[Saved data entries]
··········

theorem parseHandle_iff (m : Message) (h : Handle) : parseHandle m = some h ↔ m.hasLength 5 ∧ h = m.handle 2 := by
  obtain ⟨bytes, long⟩ := m
  by_cases hl : bytes.length = 5
  · match bytes, hl with
    | [a0, a1, a2, a3, a4], _ =>
      cases long <;> simp [parseHandle, Message.body, Message.hasLength, Message.handle, Message.byte, eq_comm]
  · simp [parseHandle, Message.body, Message.hasLength, hl]

theorem parseBind_iff (m : Message) (h : Handle) (n : Nat) :
    parseBind m = some (h, n) ↔ m.hasLength 7 ∧ h = m.handle 2 ∧ n = m.two 5 ∧ 1 ≤ n := by
  obtain ⟨bytes, long⟩ := m
  by_cases hl : bytes.length = 7
  · match bytes, hl with
    | [a0, a1, a2, a3, a4, a5, a6], _ =>
      cases long <;> simp [parseBind, Message.body, Message.hasLength, Message.handle, Message.byte, Message.two, numBE_two]
      grind
  · simp [parseBind, Message.body, Message.hasLength, hl]

theorem parseExtend_iff (m : Message) (p : Pos) (n : Nat) :
    parseExtend m = some (p, n) ↔ m.hasLength 5 ∧ (m.byte 2).toNat = p.val ∧ n = m.two 3 ∧ 1 ≤ n := by
  obtain ⟨bytes, long⟩ := m
  by_cases hl : bytes.length = 5
  · match bytes, hl with
    | [a0, a1, a2, a3, a4], _ =>
      cases long
      · simp only [parseExtend, Message.body, Message.hasLength, Message.byte, Message.two]
        rw [show ([a0, a1, a2, a3, a4] : List Byte).getD 2 0 = a2 from rfl, ← posOf_eq_some_iff]
        cases hp : posOf a2 <;> simp [hp, numBE_two]
        grind
      · simp [parseExtend, Message.body, Message.hasLength]
  · simp [parseExtend, Message.body, Message.hasLength, hl]

theorem parseRelease_iff (m : Message) (p : Pos) (u : Nat) :
    parseRelease m = some (p, u) ↔ m.hasLength 6 ∧ (m.byte 2).toNat = p.val ∧ u = m.three 3 := by
  obtain ⟨bytes, long⟩ := m
  by_cases hl : bytes.length = 6
  · match bytes, hl with
    | [a0, a1, a2, a3, a4, a5], _ =>
      cases long
      · simp only [parseRelease, Message.body, Message.hasLength, Message.byte, Message.three]
        rw [show ([a0, a1, a2, a3, a4, a5] : List Byte).getD 2 0 = a2 from rfl, ← posOf_eq_some_iff]
        cases hp : posOf a2 <;> simp [hp, numBE_three]
        grind
      · simp [parseRelease, Message.body, Message.hasLength]
  · simp [parseRelease, Message.body, Message.hasLength, hl]

theorem parseReleaseAll_iff (m : Message) (u : Vector Nat 4) :
    parseReleaseAll m = some u ↔ m.hasLength 14 ∧ ∀ p : Pos, u[p] = m.three (2 + 3 * p.val) := by
  obtain ⟨bytes, long⟩ := m
  by_cases hl : bytes.length = 14
  · match bytes, hl with
    | [a0, a1, a2, a3, a4, a5, a6, a7, a8, a9, a10, a11, a12, a13], _ =>
      cases long
      · simp only [parseReleaseAll, Message.body, Message.hasLength, Message.byte, Message.three]
        simp
        rw [Vector.ext_iff]
        constructor
        · intro h p
          have h0 := h 0 (by decide)
          have h1 := h 1 (by decide)
          have h2 := h 2 (by decide)
          have h3 := h 3 (by decide)
          simp [numBE_three] at h0 h1 h2 h3
          fin_cases p <;> simp <;> omega
        · intro h i hi
          have := h ⟨i, hi⟩
          match i, hi with
          | 0, _ => simp_all [numBE_three]
          | 1, _ => simp_all [numBE_three]
          | 2, _ => simp_all [numBE_three]
          | 3, _ => simp_all [numBE_three]
      · simp [parseReleaseAll, Message.body, Message.hasLength]
  · simp [parseReleaseAll, Message.body, Message.hasLength, hl]

theorem parseFlags_iff (m : Message) (b : Byte) : parseFlags m = some b ↔ m.hasLength 3 ∧ b = m.byte 2 := by
  obtain ⟨bytes, long⟩ := m
  by_cases hl : bytes.length = 3
  · match bytes, hl with
    | [a0, a1, a2], _ => cases long <;> simp [parseFlags, Message.body, Message.hasLength, Message.byte, eq_comm]
  · simp [parseFlags, Message.body, Message.hasLength, hl]

theorem parseReclaim_iff (m : Message) (b : Bank) :
    parseReclaim m = some b ↔ m.hasLength 3 ∧ (m.byte 2).toNat = b.val := by
  obtain ⟨bytes, long⟩ := m
  by_cases hl : bytes.length = 3
  · match bytes, hl with
    | [a0, a1, a2], _ =>
      cases long <;> simp [parseReclaim, Message.body, Message.hasLength, Message.byte, posOf_eq_some_iff]
  · simp [parseReclaim, Message.body, Message.hasLength, hl]

theorem parseRetire_iff (m : Message) (h : Handle) (rc : Bool) :
    parseRetire m = some (h, rc) ↔
      m.hasLength 6 ∧ h = m.handle 2 ∧ (m.byte 5).toNat ≤ 1 ∧ rc = decide (m.byte 5 = 1) := by
  obtain ⟨bytes, long⟩ := m
  by_cases hl : bytes.length = 6
  · match bytes, hl with
    | [a0, a1, a2, a3, a4, a5], _ =>
      cases long <;> simp [parseRetire, Message.body, Message.hasLength, Message.handle, Message.byte]
      constructor
      · rintro ⟨h1, rfl, rfl⟩; exact ⟨rfl, h1, rfl⟩
      · rintro ⟨rfl, h1, rfl⟩; exact ⟨h1, rfl, rfl⟩
  · simp [parseRetire, Message.body, Message.hasLength, hl]

theorem parseAllocate_iff (m : Message) (l : Line) (d k : Byte) :
    parseAllocate m = some (l, d, k) ↔
      m.hasLength 5 ∧ (m.byte 2).toNat = l.val ∧ d = m.byte 3 ∧ d.toNat ≤ 15 ∧ k = m.byte 4 ∧ k.toNat ≤ 15 := by
  obtain ⟨bytes, long⟩ := m
  by_cases hl : bytes.length = 5
  · match bytes, hl with
    | [a0, a1, a2, a3, a4], _ =>
      cases long
      · simp only [parseAllocate, Message.body, Message.hasLength, Message.byte]
        rw [show ([a0, a1, a2, a3, a4] : List Byte).getD 2 0 = a2 from rfl, ← posOf_eq_some_iff]
        cases hp : posOf a2 <;> simp [hp]
        grind
      · simp [parseAllocate, Message.body, Message.hasLength]
  · simp [parseAllocate, Message.body, Message.hasLength, hl]

theorem parseSetTime_iff (m : Message) (d : Date) (t : Time) :
    parseSetTime m = some (d, t) ↔
      m.hasLength 8 ∧ d = m.date 2 ∧ t = ⟨(m.byte 5).toNat, (m.byte 6).toNat, (m.byte 7).toNat⟩ := by
  obtain ⟨bytes, long⟩ := m
  by_cases hl : bytes.length = 8
  · match bytes, hl with
    | [a0, a1, a2, a3, a4, a5, a6, a7], _ =>
      cases long <;>
        simp [parseSetTime, Message.body, Message.hasLength, Message.date, Message.byte, dateOfBytes, eq_comm]
  · simp [parseSetTime, Message.body, Message.hasLength, hl]

theorem parseOpen_iff (m : Message) (q : OpenRequest) :
    parseOpen m = some q ↔
      m.hasLength 10 ∧ q.handle = m.handle 2 ∧ q.domain = m.byte 5 ∧ (1 ≤ q.domain.toNat ∧ q.domain.toNat ≤ 15) ∧
      q.cls = m.byte 6 ∧ (1 ≤ q.cls.toNat ∧ q.cls.toNat ≤ 4) ∧ q.len = (m.byte 7).toNat ∧
      (q.len = 16 ∨ q.len = 24 ∨ q.len = 32) ∧ (m.byte 8).toNat ≤ 1 ∧ q.odd = decide (m.byte 8 = 1) ∧
      q.count = (m.byte 9).toNat ∧ (q.count = 2 ∨ q.count = 3) ∧ ¬ (q.len = 32 ∧ q.odd = true) := by
  obtain ⟨bytes, long⟩ := m
  obtain ⟨qh, qd, qc, qk, qo, qn⟩ := q
  by_cases hl : bytes.length = 10
  · match bytes, hl with
    | [a0, a1, a2, a3, a4, a5, a6, a7, a8, a9], _ =>
      cases long <;>
        simp [parseOpen, Message.body, Message.hasLength, Message.handle, Message.byte, keyLength, BitVec.toNat_eq]
      have : decide (a8 = 1) = decide (a8.toNat = 1) := by simp [BitVec.toNat_eq]
      grind
  · simp [parseOpen, Message.body, Message.hasLength, hl]

theorem parseComponent_iff (m : Message) (q : ComponentRequest) :
    parseComponent m = some q ↔
      (m.hasLength 21 ∨ m.hasLength 29 ∨ m.hasLength 37) ∧ q.index = (m.byte 2).toNat ∧ 1 ≤ q.index ∧ q.index ≤ 3 ∧
      q.word = (m.byte 3, m.byte 4) ∧ q.bytes = m.bytes.drop 5 := by
  obtain ⟨bytes, long⟩ := m
  obtain ⟨qi, qw, qb⟩ := q
  match bytes with
  | [] => simp [parseComponent, Message.hasLength]
  | [_] => simp [parseComponent, Message.hasLength]
  | [_, _] => simp [parseComponent, Message.hasLength]
  | [_, _, _] => simp [parseComponent, Message.hasLength]
  | [_, _, _, _] => simp [parseComponent, Message.hasLength]
  | a0 :: a1 :: a2 :: a3 :: a4 :: rest =>
    simp [parseComponent, Message.hasLength, Message.byte, keyLength]
    grind

theorem parseCommit_iff (m : Message) (q : CommitRequest) :
    parseCommit m = some q ↔
      m.hasLength 14 ∧ (m.byte 2).toNat < 8 ∧ q.kcw = (m.byte 3, m.byte 4) ∧
      q.activation = (if (m.byte 2).getLsbD 0 then some (m.date 5) else none) ∧
      q.expiry = (if (m.byte 2).getLsbD 1 then some (m.date 8) else none) ∧
      q.allowance = (if (m.byte 2).getLsbD 2 then some (m.three 11) else none) ∧ q.allowance ≠ some 0 := by
  obtain ⟨bytes, long⟩ := m
  obtain ⟨k, a, x, n⟩ := q
  by_cases hl : bytes.length = 14
  · match bytes, hl with
    | [a0, a1, a2, a3, a4, a5, a6, a7, a8, a9, a10, a11, a12, a13], _ =>
      cases long
      · simp [parseCommit, Message.body, Message.hasLength, Message.date, Message.three, Message.byte, dateOfBytes,
          numBE_three]
        grind
      · simp [parseCommit, Message.body, Message.hasLength]
  · simp [parseCommit, Message.body, Message.hasLength, hl]

/-- A record is its 62 bytes and its check word. -/
theorem record_eq_iff (b : List Byte) (w : Byte × Byte) (r : Vector Byte 64) (hb : b.length = 62) :
    Vector.ofFn (fun i : Fin 64 => (b ++ cwBytes w).getD i.val 0) = r ↔
      (∀ i : Fin 62, r[i.val] = b.getD i.val 0) ∧ (r[62], r[63]) = w := by
  rw [Vector.ext_iff]
  constructor
  · intro h
    refine ⟨fun i => ?_, ?_⟩
    · have := h i.val (by omega)
      rw [← this]
      simp [List.getElem?_append, hb]
    · have h2 := h 62 (by decide)
      have h3 := h 63 (by decide)
      simp [hb, cwBytes] at h2 h3
      simp [← h2, ← h3]
  · rintro ⟨h, rfl⟩ i hi
    by_cases hl : i < 62
    · have := h ⟨i, hl⟩
      simp at this
      simp [List.getElem?_append, hb, hl, this]
    · have : i = 62 ∨ i = 63 := by omega
      rcases this with rfl | rfl <;> simp [hb, cwBytes]

/-- The 31 bytes that are 00. -/
theorem zeros_iff (b : List Byte) (hb : b.length = 62) :
    ((b.drop 30).take 31).all (· == 0) = true ↔ ∀ i : Fin 64, 30 ≤ i.val → i.val ≤ 60 → b.getD i.val 0 = 0 := by
  rw [List.all_eq_true]
  constructor
  · intro h i h1 h2
    have := h (b.getD i.val 0) (List.mem_of_getElem? (i := i.val - 30) (by
      rw [List.getElem?_take, if_pos (by omega), List.getElem?_drop, show 30 + (i.val - 30) = i.val by omega,
        List.getElem?_eq_getElem (by omega), List.getD_eq_getElem?_getD, List.getElem?_eq_getElem (by omega)]
      rfl))
    simpa using this
  · intro h x hx
    obtain ⟨k, hk, rfl⟩ := List.getElem_of_mem hx
    simp at hk
    have := h ⟨30 + k, by omega⟩ (by simp) (by simp; omega)
    simp [List.getElem?_eq_getElem (show 30 + k < b.length by omega)] at this
    simpa using this

/-- The identity bytes. -/
theorem identity_iff (fuses : Vector Byte 64) (b : List Byte) (hb : b.length = 62) :
    (b.drop 19).take 11 = slice fuses 19 11 ↔
      ∀ i : Fin 64, 19 ≤ i.val → i.val ≤ 29 → b.getD i.val 0 = fuses[i] := by
  have key : ∀ k, k < 11 → (List.take 11 (List.drop 19 b))[k]? = some (b.getD (19 + k) 0) ∧
      (slice fuses 19 11)[k]? = fuses[19 + k]? := by
    intro k hk
    rw [List.getElem?_take, if_pos (by omega), List.getElem?_drop, List.getD_eq_getElem?_getD,
      List.getElem?_eq_getElem (show 19 + k < b.length by omega)]
    simp [slice, hk]
  constructor
  · intro e i h1 h2
    have hk := key (i.val - 19) (by omega)
    rw [e, hk.2, show 19 + (i.val - 19) = i.val by omega] at hk
    have := hk.1
    simp at this ⊢
    exact this.symm
  · intro h
    apply List.ext_getElem?
    intro k
    by_cases hk : k < 11
    · rw [(key k hk).1, (key k hk).2]
      have := h ⟨19 + k, by omega⟩ (by simp) (by simp; omega)
      simp at this ⊢
      simp [this, show 19 + k < 64 by omega]
    · rw [List.getElem?_eq_none (by simp; omega), List.getElem?_eq_none (by simp [slice]; omega)]

/-- The ranges of R182, with the identity bytes, the 31 bytes that are 00 and the marker (R183). -/
theorem recordInRange_iff (fuses r : Vector Byte 64) (b : List Byte) (hb : b.length = 62)
    (h : ∀ i : Fin 62, r[i.val] = b.getD i.val 0) :
    (recordInRange b = true ∧ (b.drop 19).take 11 = slice fuses 19 11) ↔
      (8 ≤ r[0].toNat ∧ r[0].toNat ≤ 0x77) ∧ (8 ≤ r[1].toNat ∧ r[1].toNat ≤ 0x77) ∧ r[2].toNat ≤ 15 ∧
      (r[3] = 1 ∨ r[3] = 2) ∧ (r[4] = 1 ∨ r[4] = 2) ∧ (r[5] = 1 ∨ r[5] = 2) ∧ r[6].toNat ≤ 31 ∧ 1 ≤ r[7].toNat ∧
      256 * r[8].toNat + r[9].toNat ≤ 1023 ∧ (1 ≤ r[10].toNat ∧ r[10].toNat ≤ 15) ∧
      60 ≤ 256 * r[11].toNat + r[12].toNat ∧ 1 ≤ r[14].toNat ∧
      (60 ≤ 256 * r[15].toNat + r[16].toNat ∧ 256 * r[15].toNat + r[16].toNat ≤ 3600) ∧
      (60 ≤ 256 * r[17].toNat + r[18].toNat ∧ 256 * r[17].toNat + r[18].toNat ≤ 7200) ∧
      (∀ i : Fin 64, 19 ≤ i.val → i.val ≤ 29 → r[i] = fuses[i]) ∧
      (∀ i : Fin 64, 30 ≤ i.val → i.val ≤ 60 → r[i] = 0) ∧ r[61] = 0x5A := by
  have g : ∀ k, (hk : k < 62) → b.getD k 0 = r[k] := fun k hk => (h ⟨k, hk⟩).symm
  have hi : (∀ i : Fin 64, 19 ≤ i.val → i.val ≤ 29 → b.getD i.val 0 = fuses[i]) ↔
      ∀ i : Fin 64, 19 ≤ i.val → i.val ≤ 29 → r[i] = fuses[i] :=
    forall_congr' fun i => forall_congr' fun _ => forall_congr' fun h2 => by rw [g i.val (by omega)]; rfl
  have hz : (∀ i : Fin 64, 30 ≤ i.val → i.val ≤ 60 → b.getD i.val 0 = 0) ↔
      ∀ i : Fin 64, 30 ≤ i.val → i.val ≤ 60 → r[i] = 0 :=
    forall_congr' fun i => forall_congr' fun _ => forall_congr' fun h2 => by rw [g i.val (by omega)]; rfl
  rw [recordInRange, identity_iff _ _ hb, hi]
  simp only [Bool.and_eq_true, zeros_iff b hb, hz]
  simp only [within, actionByte, Bool.and_eq_true, Bool.or_eq_true, decide_eq_true_eq, beq_iff_eq, Nat.reduceAdd,
    g 0 (by decide), g 1 (by decide), g 2 (by decide), g 3 (by decide), g 4 (by decide), g 5 (by decide),
    g 6 (by decide), g 7 (by decide), g 8 (by decide), g 9 (by decide), g 10 (by decide), g 11 (by decide),
    g 12 (by decide), g 14 (by decide), g 15 (by decide), g 16 (by decide), g 17 (by decide), g 18 (by decide),
    g 61 (by decide)]
  have b2 := r[2].isLt
  have b7 := r[7].isLt
  have b11 := r[11].isLt
  have b12 := r[12].isLt
  have b14 := r[14].isLt
  constructor
  · rintro ⟨⟨⟨⟨⟨⟨⟨⟨⟨⟨⟨⟨⟨⟨⟨⟨c0, c1⟩, c2⟩, c3⟩, c4⟩, c5⟩, c6⟩, c7⟩, c8⟩, c10⟩, c11⟩, c14⟩, c15⟩, c17⟩, cz⟩, cm⟩, ci⟩
    exact ⟨c0, c1, c2.2, c3, c4, c5, c6.2, c7.1, by omega, c10, by omega, c14.1, by omega, by omega, ci, cz, cm⟩
  · rintro ⟨c0, c1, c2, c3, c4, c5, c6, c7, c8, c10, c11, c14, c15, c17, ci, cz, cm⟩
    exact ⟨⟨⟨⟨⟨⟨⟨⟨⟨⟨⟨⟨⟨⟨⟨⟨c0, c1⟩, by omega⟩, c3⟩, c4⟩, c5⟩, by omega⟩, by omega⟩, by omega⟩, c10⟩, by omega⟩,
      by omega⟩, by omega⟩, by omega⟩, cz⟩, cm⟩, ci⟩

··········

Would you please copy exactly the part of the entries above that begins at the line containing "marker (R183). -/" and ends at the line containing "(h : ∀ i : Fin", both lines included?

/-- The ranges of R182, with the identity bytes, the 31 bytes that are 00 and the marker (R183). -/
theorem recordInRange_iff (fuses r : Vector Byte 64) (b : List Byte) (hb : b.length = 62)
    (h : ∀ i : Fin 62, r[i.val] = b.getD i.val 0) :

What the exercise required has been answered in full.